(Work item) The lines to find are those in the entries that hold the word "getLsbD"; copy every one of them.

(Saved data entries)
/-! ## `complete` -/

@[simp] theorem State.complete_cfg (s : State) (e : ErrCode) (v : Bool) : (s.complete e v).cfg = s.cfg := rfl
@[simp] theorem State.complete_buf (s : State) (e : ErrCode) (v : Bool) : (s.complete e v).buf = s.buf := rfl
@[simp] theorem State.complete_len (s : State) (e : ErrCode) (v : Bool) : (s.complete e v).len = s.len := rfl
@[simp] theorem State.complete_seed (s : State) (e : ErrCode) (v : Bool) : (s.complete e v).seed = s.seed := rfl
@[simp] theorem State.complete_crcResult (s : State) (e : ErrCode) (v : Bool) : (s.complete e v).crcResult = s.crcResult := rfl
@[simp] theorem State.complete_busy (s : State) (e : ErrCode) (v : Bool) : (s.complete e v).busy = false := rfl
@[simp] theorem State.complete_done (s : State) (e : ErrCode) (v : Bool) : (s.complete e v).done = true := rfl
@[simp] theorem State.complete_crcOk (s : State) (e : ErrCode) (v : Bool) : (s.complete e v).crcOk = v := rfl
@[simp] theorem State.complete_reportValid (s : State) (e : ErrCode) (v : Bool) : (s.complete e v).reportValid = s.reportValid := rfl
@[simp] theorem State.complete_ovr (s : State) (e : ErrCode) (v : Bool) : (s.complete e v).ovr = s.ovr := rfl
@[simp] theorem State.complete_errcode (s : State) (e : ErrCode) (v : Bool) : (s.complete e v).errcode = e.code := rfl
@[simp] theorem State.complete_pending (s : State) (e : ErrCode) (v : Bool) : (s.complete e v).pending = none := rfl
@[simp] theorem State.complete_rpt (s : State) (e : ErrCode) (v : Bool) : (s.complete e v).rpt = s.rpt := rfl
@[simp] theorem State.complete_inputs (s : State) (e : ErrCode) (v : Bool) : (s.complete e v).inputs = s.inputs := rfl
@[simp] theorem State.complete_schedule (s : State) (e : ErrCode) (v : Bool) : (s.complete e v).schedule = s.schedule := rfl
@[simp] theorem State.complete_responses (s : State) (e : ErrCode) (v : Bool) : (s.complete e v).responses = s.responses := rfl
@[simp] theorem State.complete_draws (s : State) (e : ErrCode) (v : Bool) : (s.complete e v).draws = s.draws := rfl

/-! ## `respond` -/

@[simp] theorem State.respond_cfg (s : State) (r : Response) : (s.respond r).cfg = s.cfg := rfl
@[simp] theorem State.respond_buf (s : State) (r : Response) : (s.respond r).buf = s.buf := rfl
@[simp] theorem State.respond_len (s : State) (r : Response) : (s.respond r).len = s.len := rfl
@[simp] theorem State.respond_seed (s : State) (r : Response) : (s.respond r).seed = s.seed := rfl
@[simp] theorem State.respond_crcResult (s : State) (r : Response) : (s.respond r).crcResult = s.crcResult := rfl
@[simp] theorem State.respond_busy (s : State) (r : Response) : (s.respond r).busy = s.busy := rfl
@[simp] theorem State.respond_done (s : State) (r : Response) : (s.respond r).done = s.done := rfl
@[simp] theorem State.respond_crcOk (s : State) (r : Response) : (s.respond r).crcOk = s.crcOk := rfl
@[simp] theorem State.respond_reportValid (s : State) (r : Response) : (s.respond r).reportValid = s.reportValid := rfl
@[simp] theorem State.respond_ovr (s : State) (r : Response) : (s.respond r).ovr = s.ovr := rfl
@[simp] theorem State.respond_errcode (s : State) (r : Response) : (s.respond r).errcode = s.errcode := rfl
@[simp] theorem State.respond_pending (s : State) (r : Response) : (s.respond r).pending = s.pending := rfl
@[simp] theorem State.respond_rpt (s : State) (r : Response) : (s.respond r).rpt = s.rpt := rfl
@[simp] theorem State.respond_inputs (s : State) (r : Response) : (s.respond r).inputs = s.inputs := rfl
@[simp] theorem State.respond_schedule (s : State) (r : Response) : (s.respond r).schedule = s.schedule := rfl
@[simp] theorem State.respond_responses (s : State) (r : Response) : (s.respond r).responses = r :: s.responses := rfl
@[simp] theorem State.respond_draws (s : State) (r : Response) : (s.respond r).draws = s.draws := rfl

/-! ## `writeStatus` -/

@[simp] theorem State.writeStatus_cfg (s : State) (v : Word) : (s.writeStatus v).cfg = s.cfg := rfl
@[simp] theorem State.writeStatus_buf (s : State) (v : Word) : (s.writeStatus v).buf = s.buf := rfl
@[simp] theorem State.writeStatus_len (s : State) (v : Word) : (s.writeStatus v).len = s.len := rfl
@[simp] theorem State.writeStatus_seed (s : State) (v : Word) : (s.writeStatus v).seed = s.seed := rfl
@[simp] theorem State.writeStatus_crcResult (s : State) (v : Word) : (s.writeStatus v).crcResult = s.crcResult := rfl
@[simp] theorem State.writeStatus_busy (s : State) (v : Word) : (s.writeStatus v).busy = s.busy := rfl
@[simp] theorem State.writeStatus_done (s : State) (v : Word) : (s.writeStatus v).done = (s.done && !v.getLsbD 1) := rfl
@[simp] theorem State.writeStatus_crcOk (s : State) (v : Word) : (s.writeStatus v).crcOk = s.crcOk := rfl
@[simp] theorem State.writeStatus_reportValid (s : State) (v : Word) : (s.writeStatus v).reportValid = s.reportValid := rfl
@[simp] theorem State.writeStatus_ovr (s : State) (v : Word) : (s.writeStatus v).ovr = (s.ovr && !v.getLsbD 4) := rfl
@[simp] theorem State.writeStatus_errcode (s : State) (v : Word) : (s.writeStatus v).errcode = s.errcode := rfl
@[simp] theorem State.writeStatus_pending (s : State) (v : Word) : (s.writeStatus v).pending = s.pending := rfl
@[simp] theorem State.writeStatus_rpt (s : State) (v : Word) : (s.writeStatus v).rpt = s.rpt := rfl
@[simp] theorem State.writeStatus_inputs (s : State) (v : Word) : (s.writeStatus v).inputs = s.inputs := rfl
@[simp] theorem State.writeStatus_schedule (s : State) (v : Word) : (s.writeStatus v).schedule = s.schedule := rfl
@[simp] theorem State.writeStatus_responses (s : State) (v : Word) : (s.writeStatus v).responses = s.responses := rfl
@[simp] theorem State.writeStatus_draws (s : State) (v : Word) : (s.writeStatus v).draws = s.draws := rfl

/-! ## `decodeFails` -/

@[simp] theorem State.decodeFails_cfg (s : State) (e : ErrCode) : (s.decodeFails e).cfg = s.cfg := rfl
@[simp] theorem State.decodeFails_buf (s : State) (e : ErrCode) : (s.decodeFails e).buf = s.buf := rfl
@[simp] theorem State.decodeFails_len (s : State) (e : ErrCode) : (s.decodeFails e).len = s.len := rfl
@[simp] theorem State.decodeFails_seed (s : State) (e : ErrCode) : (s.decodeFails e).seed = s.seed := rfl
@[simp] theorem State.decodeFails_crcResult (s : State) (e : ErrCode) : (s.decodeFails e).crcResult = s.crcResult := rfl
@[simp] theorem State.decodeFails_busy (s : State) (e : ErrCode) : (s.decodeFails e).busy = false := rfl
@[simp] theorem State.decodeFails_done (s : State) (e : ErrCode) : (s.decodeFails e).done = true := rfl
@[simp] theorem State.decodeFails_crcOk (s : State) (e : ErrCode) : (s.decodeFails e).crcOk = false := rfl
@[simp] theorem State.decodeFails_reportValid (s : State) (e : ErrCode) : (s.decodeFails e).reportValid = false := rfl
@[simp] theorem State.decodeFails_ovr (s : State) (e : ErrCode) : (s.decodeFails e).ovr = s.ovr := rfl
@[simp] theorem State.decodeFails_errcode (s : State) (e : ErrCode) : (s.decodeFails e).errcode = e.code := rfl
@[simp] theorem State.decodeFails_pending (s : State) (e : ErrCode) : (s.decodeFails e).pending = none := rfl
@[simp] theorem State.decodeFails_rpt (s : State) (e : ErrCode) : (s.decodeFails e).rpt = s.rpt := rfl
@[simp] theorem State.decodeFails_inputs (s : State) (e : ErrCode) : (s.decodeFails e).inputs = s.inputs := rfl
@[simp] theorem State.decodeFails_schedule (s : State) (e : ErrCode) : (s.decodeFails e).schedule = s.schedule := rfl
@[simp] theorem State.decodeFails_responses (s : State) (e : ErrCode) : (s.decodeFails e).responses = s.responses := rfl
@[simp] theorem State.decodeFails_draws (s : State) (e : ErrCode) : (s.decodeFails e).draws = s.draws := rfl

/-! ## `decodeSucceeds` -/

@[simp] theorem State.decodeSucceeds_cfg (s : State) : (s.decodeSucceeds).cfg = s.cfg := rfl
@[simp] theorem State.decodeSucceeds_buf (s : State) : (s.decodeSucceeds).buf = s.buf := rfl
@[simp] theorem State.decodeSucceeds_len (s : State) : (s.decodeSucceeds).len = s.len := rfl
@[simp] theorem State.decodeSucceeds_seed (s : State) : (s.decodeSucceeds).seed = s.seed := rfl
@[simp] theorem State.decodeSucceeds_crcResult (s : State) : (s.decodeSucceeds).crcResult = s.crcResult := rfl
@[simp] theorem State.decodeSucceeds_busy (s : State) : (s.decodeSucceeds).busy = false := rfl
@[simp] theorem State.decodeSucceeds_done (s : State) : (s.decodeSucceeds).done = true := rfl
@[simp] theorem State.decodeSucceeds_crcOk (s : State) : (s.decodeSucceeds).crcOk = false := rfl
@[simp] theorem State.decodeSucceeds_reportValid (s : State) : (s.decodeSucceeds).reportValid = true := rfl
@[simp] theorem State.decodeSucceeds_ovr (s : State) : (s.decodeSucceeds).ovr = s.ovr := rfl
@[simp] theorem State.decodeSucceeds_errcode (s : State) : (s.decodeSucceeds).errcode = 0 := rfl
@[simp] theorem State.decodeSucceeds_pending (s : State) : (s.decodeSucceeds).pending = none := rfl
@[simp] theorem State.decodeSucceeds_rpt (s : State) : (s.decodeSucceeds).rpt = unpackReport s.buf := rfl
@[simp] theorem State.decodeSucceeds_inputs (s : State) : (s.decodeSucceeds).inputs = s.inputs := rfl
@[simp] theorem State.decodeSucceeds_schedule (s : State) : (s.decodeSucceeds).schedule = s.schedule := rfl
@[simp] theorem State.decodeSucceeds_responses (s : State) : (s.decodeSucceeds).responses = s.responses := rfl
@[simp] theorem State.decodeSucceeds_draws (s : State) : (s.decodeSucceeds).draws = s.draws := rfl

(Task output)
@[simp] theorem State.writeStatus_done (s : State) (v : Word) : (s.writeStatus v).done = (s.done && !v.getLsbD 1) := rfl
@[simp] theorem State.writeStatus_ovr (s : State) (v : Word) : (s.writeStatus v).ovr = (s.ovr && !v.getLsbD 4) := rfl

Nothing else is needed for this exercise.